I wasn’t feeling this one. I was hesitant going in because the subject matter isn’t something I care all that much about. The whole pirate thing I’m not naturally enthusiastic about. However, I do believe if a book is engaging enough I’m usually able to connect with it in some way no matter the subject. So I did remain open-minded and trusted that Steinbeck’s first novel would have enough for me to get something out of it. And I did, it just wasn’t much.
The novel really wasn’t all that bad for his first and his talent is certainly evident here, it just wasn’t very enjoyable for me personally.
It’s great to see how his style at this early stage in his career compares with his more known works that I’ve read. His signature prose is there, making it effortless to read. I love the flow of his writing which kept me going when I was becoming bored with it. Luckily it’s a short one. There are also flashes of his grandfatherly wisdom that I always love. My first issue was that we know Henry Morgan was a destructive privateer. As the story begins in Morgan’s teenage years we know where he is going. He isn’t going to be a likable character, which is fine, but now the reader has to take interest in seeing how he goes down this path. The problem is none of it was suspenseful, or epic, or even engaging in the slightest for me. We are told that his takeover of Panama is coming, but we already know the outcome before the battle even begins. So even if you don’t know that part of history he makes sure you know fairly early, which kills any buildup that could have been achieved. The characters also fell flat for me. I don’t think Steinbeck was able to create his memorable, layered characters that I know and love with this one.

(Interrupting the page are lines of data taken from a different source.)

/-! ## States alike -/

/-- A state that differs only in registers, memory, notes, late stores and free values is as direct. -/
theorem direct_congr {s t : State} (h : Direct s) (h1 : t.cur.sctlr = s.cur.sctlr) (h2 : t.bus = s.bus)
    (h3 : t.pins = s.pins) (h4 : t.build = s.build) (h5 : t.gaps = s.gaps) : Direct t :=
  ⟨h1 ▸ h.mmuOff, h2 ▸ h.noError, by unfold NoPort; rw [h4]; exact h.noPort, h3 ▸ h.noDebug, h5 ▸ h.alone⟩

theorem apbTarget_none {s : State} (h : NoPort s) (pa : Word) : apbTarget s.build.apb pa = none := by
  obtain ⟨h1, h2, h3⟩ := h
  simp [apbTarget, h1, h2, h3]

theorem direct_note {s : State} (h : Direct s) (e : Nat) : Direct (s.note e) := direct_congr h rfl rfl rfl rfl rfl

theorem direct_mem {s : State} (h : Direct s) (m : List Host.Cell) : Direct { s with mem := m } :=
  direct_congr h rfl rfl rfl rfl rfl

theorem direct_late {s : State} (h : Direct s) (l : List Late) : Direct { s with late := l } :=
  direct_congr h rfl rfl rfl rfl rfl

/-- Without DBGEN no debug event is acted on. -/
theorem debugResponse_off {s : State} (h : s.pins.dbgen = false) : s.debugResponse = .ignored := by
  simp [State.debugResponse, State.invasivePermitted, h]

theorem watchGate_off {s : State} (h : s.pins.dbgen = false) (q : Req) (va : Word) : watchGate q va s = (false, s) := by
  simp [watchGate, watchEvent, debugResponse_off h, settle]

/-! ## Translation -/

/-- With the MMU off the address is the modified virtual address (21_mmu.md R1101). -/
theorem translate_off {s : State} (h : s.cur.sctlr.getLsbD 0 = false) (priv : Bool) (kind : XKind) (mva : Word) :
    translate s s.secure priv kind mva = .ok (flat s s.secure kind mva) s := by
  have h' : (s.bank s.secure).sctlr.getLsbD 0 = false := h
  rw [translate, h']; rfl

/-- Where a direct access goes. -/
def directPhys (s : State) (va : Word) : Phys := ⟨!s.secure, mvaOf s.cur va, strongAttrs⟩

def directSpan (s : State) (va : Word) (n : Nat) : Span := ⟨directPhys s va, directPhys s va, n⟩

/-- A naturally aligned access stays within a page. -/
theorem page_fits {va : Word} {n : Nat} (hn : n = 1 ∨ n = 2 ∨ n = 4 ∨ n = 8) (h : va.toNat % n = 0) :
    va.toNat % 4096 + n ≤ 4096 := by
  rcases hn with rfl | rfl | rfl | rfl <;> omega

theorem span_off {s : State} (h : s.cur.sctlr.getLsbD 0 = false) (priv : Bool) {kind : XKind} (hk : kind ≠ .fetch)
    {va : Word} {n : Nat} (hn : va.toNat % 4096 + n ≤ 4096) :
    span s priv kind va n = .ok (directSpan s va n) s := by
  have hf : flat s s.secure kind (mvaOf s.cur va) = directPhys s va := by
    cases kind
    · rfl
    · rfl
    · exact absurd rfl hk
  rw [span, translate_off h, hf]
  show (if va.toNat % 4096 + n ≤ 4096 then _ else _) = _
  rw [if_pos hn]; rfl

/-- An aligned access passes the checks. -/
theorem prepare_off {s : State} (h : s.cur.sctlr.getLsbD 0 = false) (q : Req) {kind : XKind} (hk : kind ≠ .fetch)
    {va : Word} (hn : q.size = 1 ∨ q.size = 2 ∨ q.size = 4 ∨ q.size = 8) (h1 : va.toNat % q.size = 0)
    (h2 : va.toNat % q.align = 0) : prepare q kind va s = .ok (directSpan s va q.size) s := by
  have hm : misaligned s q va = false := by simp [misaligned, h1, h2]
  have hd (p : Span) : deviceMisaligned p q.size va = false := by simp [deviceMisaligned, h1]
  rw [prepare, hm, span_off h _ hk (page_fits hn h1)]
  show (if deviceMisaligned (directSpan s va q.size) q.size va then _ else _) = _
  rw [hd]; rfl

I don’t want to turn people off to it completely so I will say many might find this a lot more exciting than I did. It was interesting to read his only piece of historical fiction. And hey, it told me a lot more about Captain Morgan himself, namesake of the rum. If you haven’t read anything by Steinbeck before, I don’t encourage you to start with this one, but knowing where he started does make me excited to read what’s to come. I’m very confident he has a lot of great ones in his bibliography that I haven’t touched yet. The Pastures of Heaven is next!